Dataset items:
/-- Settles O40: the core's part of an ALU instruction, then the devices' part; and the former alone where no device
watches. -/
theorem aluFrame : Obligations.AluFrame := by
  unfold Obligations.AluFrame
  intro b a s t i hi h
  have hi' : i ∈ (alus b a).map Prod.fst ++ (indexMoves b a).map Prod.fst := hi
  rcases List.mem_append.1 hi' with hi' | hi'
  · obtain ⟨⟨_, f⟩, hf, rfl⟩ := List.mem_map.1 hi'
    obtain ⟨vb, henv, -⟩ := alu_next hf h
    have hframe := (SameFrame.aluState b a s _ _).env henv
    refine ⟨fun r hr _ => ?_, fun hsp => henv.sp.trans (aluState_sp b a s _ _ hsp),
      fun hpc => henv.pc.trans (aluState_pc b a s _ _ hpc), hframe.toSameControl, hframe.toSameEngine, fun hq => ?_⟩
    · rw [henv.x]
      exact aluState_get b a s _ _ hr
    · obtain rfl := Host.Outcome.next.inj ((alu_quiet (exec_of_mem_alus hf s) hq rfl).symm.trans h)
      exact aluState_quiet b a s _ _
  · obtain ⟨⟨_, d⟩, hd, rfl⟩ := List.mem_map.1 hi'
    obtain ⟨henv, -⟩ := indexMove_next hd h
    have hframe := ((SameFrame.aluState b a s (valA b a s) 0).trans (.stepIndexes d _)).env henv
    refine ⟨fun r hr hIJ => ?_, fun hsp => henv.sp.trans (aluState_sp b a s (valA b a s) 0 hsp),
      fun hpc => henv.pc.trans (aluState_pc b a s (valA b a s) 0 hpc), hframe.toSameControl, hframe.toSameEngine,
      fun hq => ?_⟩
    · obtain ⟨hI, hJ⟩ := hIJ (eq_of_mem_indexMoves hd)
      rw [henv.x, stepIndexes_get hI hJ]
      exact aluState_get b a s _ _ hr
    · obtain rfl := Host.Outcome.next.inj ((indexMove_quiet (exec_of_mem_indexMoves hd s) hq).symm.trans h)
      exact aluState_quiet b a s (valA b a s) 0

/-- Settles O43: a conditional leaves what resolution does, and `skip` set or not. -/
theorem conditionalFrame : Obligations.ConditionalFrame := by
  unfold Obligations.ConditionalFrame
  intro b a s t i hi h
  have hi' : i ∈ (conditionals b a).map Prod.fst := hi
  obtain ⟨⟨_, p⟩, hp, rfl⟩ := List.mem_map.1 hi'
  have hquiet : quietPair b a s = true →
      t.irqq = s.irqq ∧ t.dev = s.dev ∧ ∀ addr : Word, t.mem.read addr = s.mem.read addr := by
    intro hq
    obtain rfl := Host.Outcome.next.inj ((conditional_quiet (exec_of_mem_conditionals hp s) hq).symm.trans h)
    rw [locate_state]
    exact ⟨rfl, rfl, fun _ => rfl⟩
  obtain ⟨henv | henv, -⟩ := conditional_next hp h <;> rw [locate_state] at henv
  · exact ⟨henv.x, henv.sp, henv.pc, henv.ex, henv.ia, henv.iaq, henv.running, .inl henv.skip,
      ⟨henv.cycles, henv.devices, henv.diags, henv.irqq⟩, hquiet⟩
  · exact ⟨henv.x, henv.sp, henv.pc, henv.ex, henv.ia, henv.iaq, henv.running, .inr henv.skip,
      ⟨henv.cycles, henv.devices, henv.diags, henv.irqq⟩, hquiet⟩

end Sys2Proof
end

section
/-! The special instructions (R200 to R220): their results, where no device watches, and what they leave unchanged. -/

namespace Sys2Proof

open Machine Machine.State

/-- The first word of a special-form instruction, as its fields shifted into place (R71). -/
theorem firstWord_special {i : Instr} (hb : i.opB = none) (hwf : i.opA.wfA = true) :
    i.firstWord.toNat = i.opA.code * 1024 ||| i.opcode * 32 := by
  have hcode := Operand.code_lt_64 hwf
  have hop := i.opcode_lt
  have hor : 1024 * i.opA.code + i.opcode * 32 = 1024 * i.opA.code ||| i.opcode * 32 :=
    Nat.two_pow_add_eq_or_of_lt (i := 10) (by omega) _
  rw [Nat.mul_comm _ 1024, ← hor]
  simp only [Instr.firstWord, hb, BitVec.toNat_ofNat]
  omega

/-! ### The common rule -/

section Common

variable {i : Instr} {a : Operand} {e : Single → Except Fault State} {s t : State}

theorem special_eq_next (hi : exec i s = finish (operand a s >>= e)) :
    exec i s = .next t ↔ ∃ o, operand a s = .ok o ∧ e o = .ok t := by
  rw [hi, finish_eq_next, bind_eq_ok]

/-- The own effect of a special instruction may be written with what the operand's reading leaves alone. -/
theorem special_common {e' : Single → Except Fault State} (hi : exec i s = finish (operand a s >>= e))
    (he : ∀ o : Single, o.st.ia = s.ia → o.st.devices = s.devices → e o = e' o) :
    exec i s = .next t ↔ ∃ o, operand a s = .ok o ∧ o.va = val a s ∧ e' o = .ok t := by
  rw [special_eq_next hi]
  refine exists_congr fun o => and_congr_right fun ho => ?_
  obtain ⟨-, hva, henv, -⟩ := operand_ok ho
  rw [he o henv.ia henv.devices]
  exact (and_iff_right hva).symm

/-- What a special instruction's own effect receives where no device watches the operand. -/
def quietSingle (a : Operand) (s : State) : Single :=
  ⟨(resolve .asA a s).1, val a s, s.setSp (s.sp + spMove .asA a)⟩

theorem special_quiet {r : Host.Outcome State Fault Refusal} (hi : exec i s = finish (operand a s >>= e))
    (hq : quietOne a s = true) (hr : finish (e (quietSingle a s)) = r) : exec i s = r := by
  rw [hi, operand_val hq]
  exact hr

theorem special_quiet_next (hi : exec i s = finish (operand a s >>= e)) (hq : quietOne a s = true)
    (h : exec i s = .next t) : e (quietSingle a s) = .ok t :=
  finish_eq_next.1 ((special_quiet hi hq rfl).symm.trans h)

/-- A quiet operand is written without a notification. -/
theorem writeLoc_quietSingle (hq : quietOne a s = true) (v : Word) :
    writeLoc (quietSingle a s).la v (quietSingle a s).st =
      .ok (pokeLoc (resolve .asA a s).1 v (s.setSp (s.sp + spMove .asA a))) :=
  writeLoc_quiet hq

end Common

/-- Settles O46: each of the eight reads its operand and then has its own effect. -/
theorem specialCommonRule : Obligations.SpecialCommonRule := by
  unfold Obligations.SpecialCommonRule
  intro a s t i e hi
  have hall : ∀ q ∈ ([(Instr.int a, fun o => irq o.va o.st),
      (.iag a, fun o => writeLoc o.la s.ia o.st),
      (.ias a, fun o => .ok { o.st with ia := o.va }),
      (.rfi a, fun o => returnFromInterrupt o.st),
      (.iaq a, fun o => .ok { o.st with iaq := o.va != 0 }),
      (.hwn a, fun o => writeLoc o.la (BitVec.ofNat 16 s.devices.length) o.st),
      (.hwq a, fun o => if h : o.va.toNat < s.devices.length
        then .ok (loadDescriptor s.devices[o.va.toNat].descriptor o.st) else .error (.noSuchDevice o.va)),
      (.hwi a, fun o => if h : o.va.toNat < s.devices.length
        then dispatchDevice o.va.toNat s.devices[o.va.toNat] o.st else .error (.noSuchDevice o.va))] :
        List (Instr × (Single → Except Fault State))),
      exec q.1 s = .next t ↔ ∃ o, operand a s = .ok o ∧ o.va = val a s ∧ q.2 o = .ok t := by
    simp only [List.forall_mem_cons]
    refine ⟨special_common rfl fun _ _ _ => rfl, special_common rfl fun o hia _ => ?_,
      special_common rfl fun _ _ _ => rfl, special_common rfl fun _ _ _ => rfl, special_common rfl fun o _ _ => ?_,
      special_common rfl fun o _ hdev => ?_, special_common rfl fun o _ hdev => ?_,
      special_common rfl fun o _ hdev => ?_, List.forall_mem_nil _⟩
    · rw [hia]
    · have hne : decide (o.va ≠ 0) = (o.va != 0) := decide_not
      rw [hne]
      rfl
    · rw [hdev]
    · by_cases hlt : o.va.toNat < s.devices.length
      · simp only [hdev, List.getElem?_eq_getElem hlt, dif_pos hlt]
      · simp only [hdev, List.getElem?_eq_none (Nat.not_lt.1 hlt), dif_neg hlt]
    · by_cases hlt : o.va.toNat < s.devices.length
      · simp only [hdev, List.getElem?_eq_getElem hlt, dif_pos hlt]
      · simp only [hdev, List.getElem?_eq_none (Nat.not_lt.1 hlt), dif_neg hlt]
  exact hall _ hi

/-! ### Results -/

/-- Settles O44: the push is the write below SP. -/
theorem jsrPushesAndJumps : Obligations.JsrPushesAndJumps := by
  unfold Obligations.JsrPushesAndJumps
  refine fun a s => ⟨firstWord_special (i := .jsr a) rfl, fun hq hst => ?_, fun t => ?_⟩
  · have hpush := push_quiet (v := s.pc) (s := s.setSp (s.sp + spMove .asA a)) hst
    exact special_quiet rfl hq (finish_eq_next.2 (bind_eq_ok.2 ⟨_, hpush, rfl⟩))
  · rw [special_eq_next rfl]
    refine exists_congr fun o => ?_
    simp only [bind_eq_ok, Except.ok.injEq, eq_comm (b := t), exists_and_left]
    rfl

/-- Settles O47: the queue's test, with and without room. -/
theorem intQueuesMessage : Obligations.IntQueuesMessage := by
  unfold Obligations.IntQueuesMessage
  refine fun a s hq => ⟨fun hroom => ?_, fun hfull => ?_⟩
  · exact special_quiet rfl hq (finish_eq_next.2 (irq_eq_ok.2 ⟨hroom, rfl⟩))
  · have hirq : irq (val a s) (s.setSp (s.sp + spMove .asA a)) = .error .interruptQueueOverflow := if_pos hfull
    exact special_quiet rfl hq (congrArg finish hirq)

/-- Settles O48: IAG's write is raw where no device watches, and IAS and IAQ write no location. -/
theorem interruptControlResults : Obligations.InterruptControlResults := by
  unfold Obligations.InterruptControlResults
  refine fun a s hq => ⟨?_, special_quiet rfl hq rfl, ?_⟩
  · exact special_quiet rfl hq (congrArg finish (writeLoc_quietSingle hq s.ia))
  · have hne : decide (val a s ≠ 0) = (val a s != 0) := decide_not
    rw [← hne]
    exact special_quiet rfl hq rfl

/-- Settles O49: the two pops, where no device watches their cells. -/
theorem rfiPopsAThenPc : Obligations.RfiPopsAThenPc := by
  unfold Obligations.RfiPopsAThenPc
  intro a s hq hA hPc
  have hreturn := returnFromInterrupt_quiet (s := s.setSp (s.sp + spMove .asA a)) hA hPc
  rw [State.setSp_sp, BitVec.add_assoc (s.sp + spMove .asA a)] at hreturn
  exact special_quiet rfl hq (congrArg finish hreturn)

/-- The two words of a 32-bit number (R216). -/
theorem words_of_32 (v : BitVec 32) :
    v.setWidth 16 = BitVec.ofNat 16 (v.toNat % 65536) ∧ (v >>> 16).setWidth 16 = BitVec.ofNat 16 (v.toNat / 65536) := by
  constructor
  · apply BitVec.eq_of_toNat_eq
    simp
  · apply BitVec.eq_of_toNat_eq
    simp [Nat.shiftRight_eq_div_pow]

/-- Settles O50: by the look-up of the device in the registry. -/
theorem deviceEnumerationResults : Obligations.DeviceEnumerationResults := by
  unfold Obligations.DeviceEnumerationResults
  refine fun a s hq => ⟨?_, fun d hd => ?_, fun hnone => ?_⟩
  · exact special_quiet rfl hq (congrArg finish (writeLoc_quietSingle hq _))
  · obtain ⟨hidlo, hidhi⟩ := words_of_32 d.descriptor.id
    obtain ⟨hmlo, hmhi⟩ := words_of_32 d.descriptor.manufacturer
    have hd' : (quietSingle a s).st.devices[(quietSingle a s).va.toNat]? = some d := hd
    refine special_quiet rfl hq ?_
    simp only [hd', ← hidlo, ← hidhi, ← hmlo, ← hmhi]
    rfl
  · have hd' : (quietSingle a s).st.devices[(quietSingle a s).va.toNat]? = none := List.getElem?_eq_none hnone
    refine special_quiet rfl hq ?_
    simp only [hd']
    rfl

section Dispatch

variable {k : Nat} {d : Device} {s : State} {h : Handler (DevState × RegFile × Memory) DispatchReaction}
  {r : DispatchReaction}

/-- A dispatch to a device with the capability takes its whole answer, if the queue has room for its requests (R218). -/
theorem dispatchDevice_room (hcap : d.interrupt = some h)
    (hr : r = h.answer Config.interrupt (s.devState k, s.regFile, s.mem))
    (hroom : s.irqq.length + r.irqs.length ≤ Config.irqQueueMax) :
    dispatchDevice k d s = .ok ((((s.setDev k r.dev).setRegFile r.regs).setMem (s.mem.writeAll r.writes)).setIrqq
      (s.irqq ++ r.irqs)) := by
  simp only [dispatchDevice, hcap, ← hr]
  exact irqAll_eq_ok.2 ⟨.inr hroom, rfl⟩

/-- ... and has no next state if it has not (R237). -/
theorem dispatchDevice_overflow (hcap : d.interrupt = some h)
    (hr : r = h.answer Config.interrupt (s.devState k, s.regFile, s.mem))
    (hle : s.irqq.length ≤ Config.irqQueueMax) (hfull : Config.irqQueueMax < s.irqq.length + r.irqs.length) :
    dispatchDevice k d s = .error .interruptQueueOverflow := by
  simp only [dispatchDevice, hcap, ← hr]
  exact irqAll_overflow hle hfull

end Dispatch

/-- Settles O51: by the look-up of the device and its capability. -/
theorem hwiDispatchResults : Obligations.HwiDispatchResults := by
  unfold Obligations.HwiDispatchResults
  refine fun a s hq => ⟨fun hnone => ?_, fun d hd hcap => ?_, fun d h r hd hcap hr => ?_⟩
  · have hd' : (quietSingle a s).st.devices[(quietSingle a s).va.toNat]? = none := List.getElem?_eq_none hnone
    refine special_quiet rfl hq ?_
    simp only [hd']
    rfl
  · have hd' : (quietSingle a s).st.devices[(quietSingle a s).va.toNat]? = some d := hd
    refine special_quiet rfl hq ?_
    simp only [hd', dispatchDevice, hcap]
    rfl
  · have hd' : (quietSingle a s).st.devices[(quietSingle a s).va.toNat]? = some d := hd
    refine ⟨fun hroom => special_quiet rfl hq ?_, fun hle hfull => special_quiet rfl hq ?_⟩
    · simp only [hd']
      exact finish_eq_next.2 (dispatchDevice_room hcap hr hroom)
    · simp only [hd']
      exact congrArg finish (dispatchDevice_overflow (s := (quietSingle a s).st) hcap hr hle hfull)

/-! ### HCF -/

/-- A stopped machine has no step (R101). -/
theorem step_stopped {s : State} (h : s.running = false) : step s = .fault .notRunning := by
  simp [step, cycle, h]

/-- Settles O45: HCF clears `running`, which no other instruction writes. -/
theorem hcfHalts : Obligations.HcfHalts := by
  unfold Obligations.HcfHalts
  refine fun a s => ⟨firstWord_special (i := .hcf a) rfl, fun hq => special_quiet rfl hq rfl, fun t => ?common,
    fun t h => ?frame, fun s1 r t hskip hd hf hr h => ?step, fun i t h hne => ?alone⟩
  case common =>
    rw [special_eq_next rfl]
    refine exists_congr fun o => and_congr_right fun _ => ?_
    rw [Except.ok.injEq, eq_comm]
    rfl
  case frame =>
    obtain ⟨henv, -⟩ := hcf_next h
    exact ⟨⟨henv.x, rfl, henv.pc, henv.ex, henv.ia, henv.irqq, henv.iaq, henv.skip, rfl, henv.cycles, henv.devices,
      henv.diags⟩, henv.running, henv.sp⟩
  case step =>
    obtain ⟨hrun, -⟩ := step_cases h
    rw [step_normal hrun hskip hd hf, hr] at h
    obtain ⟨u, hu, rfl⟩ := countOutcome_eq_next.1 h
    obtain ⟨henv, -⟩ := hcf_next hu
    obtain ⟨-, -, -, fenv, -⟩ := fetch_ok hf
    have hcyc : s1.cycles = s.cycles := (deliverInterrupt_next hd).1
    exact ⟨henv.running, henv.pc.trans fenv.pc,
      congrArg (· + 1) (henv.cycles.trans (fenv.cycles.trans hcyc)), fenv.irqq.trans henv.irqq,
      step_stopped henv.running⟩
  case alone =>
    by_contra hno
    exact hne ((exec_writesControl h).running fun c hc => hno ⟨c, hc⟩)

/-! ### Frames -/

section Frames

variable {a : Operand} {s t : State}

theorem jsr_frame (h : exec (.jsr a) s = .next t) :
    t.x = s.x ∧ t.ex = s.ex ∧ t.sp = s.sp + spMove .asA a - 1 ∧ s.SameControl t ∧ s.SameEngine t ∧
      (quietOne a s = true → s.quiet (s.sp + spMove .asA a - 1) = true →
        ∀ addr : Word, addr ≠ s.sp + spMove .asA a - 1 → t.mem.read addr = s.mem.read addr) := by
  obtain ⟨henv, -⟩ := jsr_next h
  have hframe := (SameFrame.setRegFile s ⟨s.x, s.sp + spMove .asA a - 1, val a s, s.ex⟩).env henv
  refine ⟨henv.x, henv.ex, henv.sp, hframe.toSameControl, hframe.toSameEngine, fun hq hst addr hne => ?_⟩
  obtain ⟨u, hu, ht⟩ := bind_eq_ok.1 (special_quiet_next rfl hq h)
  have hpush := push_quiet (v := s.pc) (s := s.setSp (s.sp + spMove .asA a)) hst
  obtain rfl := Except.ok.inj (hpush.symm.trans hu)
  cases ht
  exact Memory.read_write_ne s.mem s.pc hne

**EXERCISE PROMPT**
Using the entries shown above, reproduce verbatim the lines from the line bearing "have hor : 1024" to the line bearing "leaves alone. -/", inclusive.

**COMPLETED TASK**
  have hor : 1024 * i.opA.code + i.opcode * 32 = 1024 * i.opA.code ||| i.opcode * 32 :=
    Nat.two_pow_add_eq_or_of_lt (i := 10) (by omega) _
  rw [Nat.mul_comm _ 1024, ← hor]
  simp only [Instr.firstWord, hb, BitVec.toNat_ofNat]
  omega

/-! ### The common rule -/

section Common

variable {i : Instr} {a : Operand} {e : Single → Except Fault State} {s t : State}

theorem special_eq_next (hi : exec i s = finish (operand a s >>= e)) :
    exec i s = .next t ↔ ∃ o, operand a s = .ok o ∧ e o = .ok t := by
  rw [hi, finish_eq_next, bind_eq_ok]

/-- The own effect of a special instruction may be written with what the operand's reading leaves alone. -/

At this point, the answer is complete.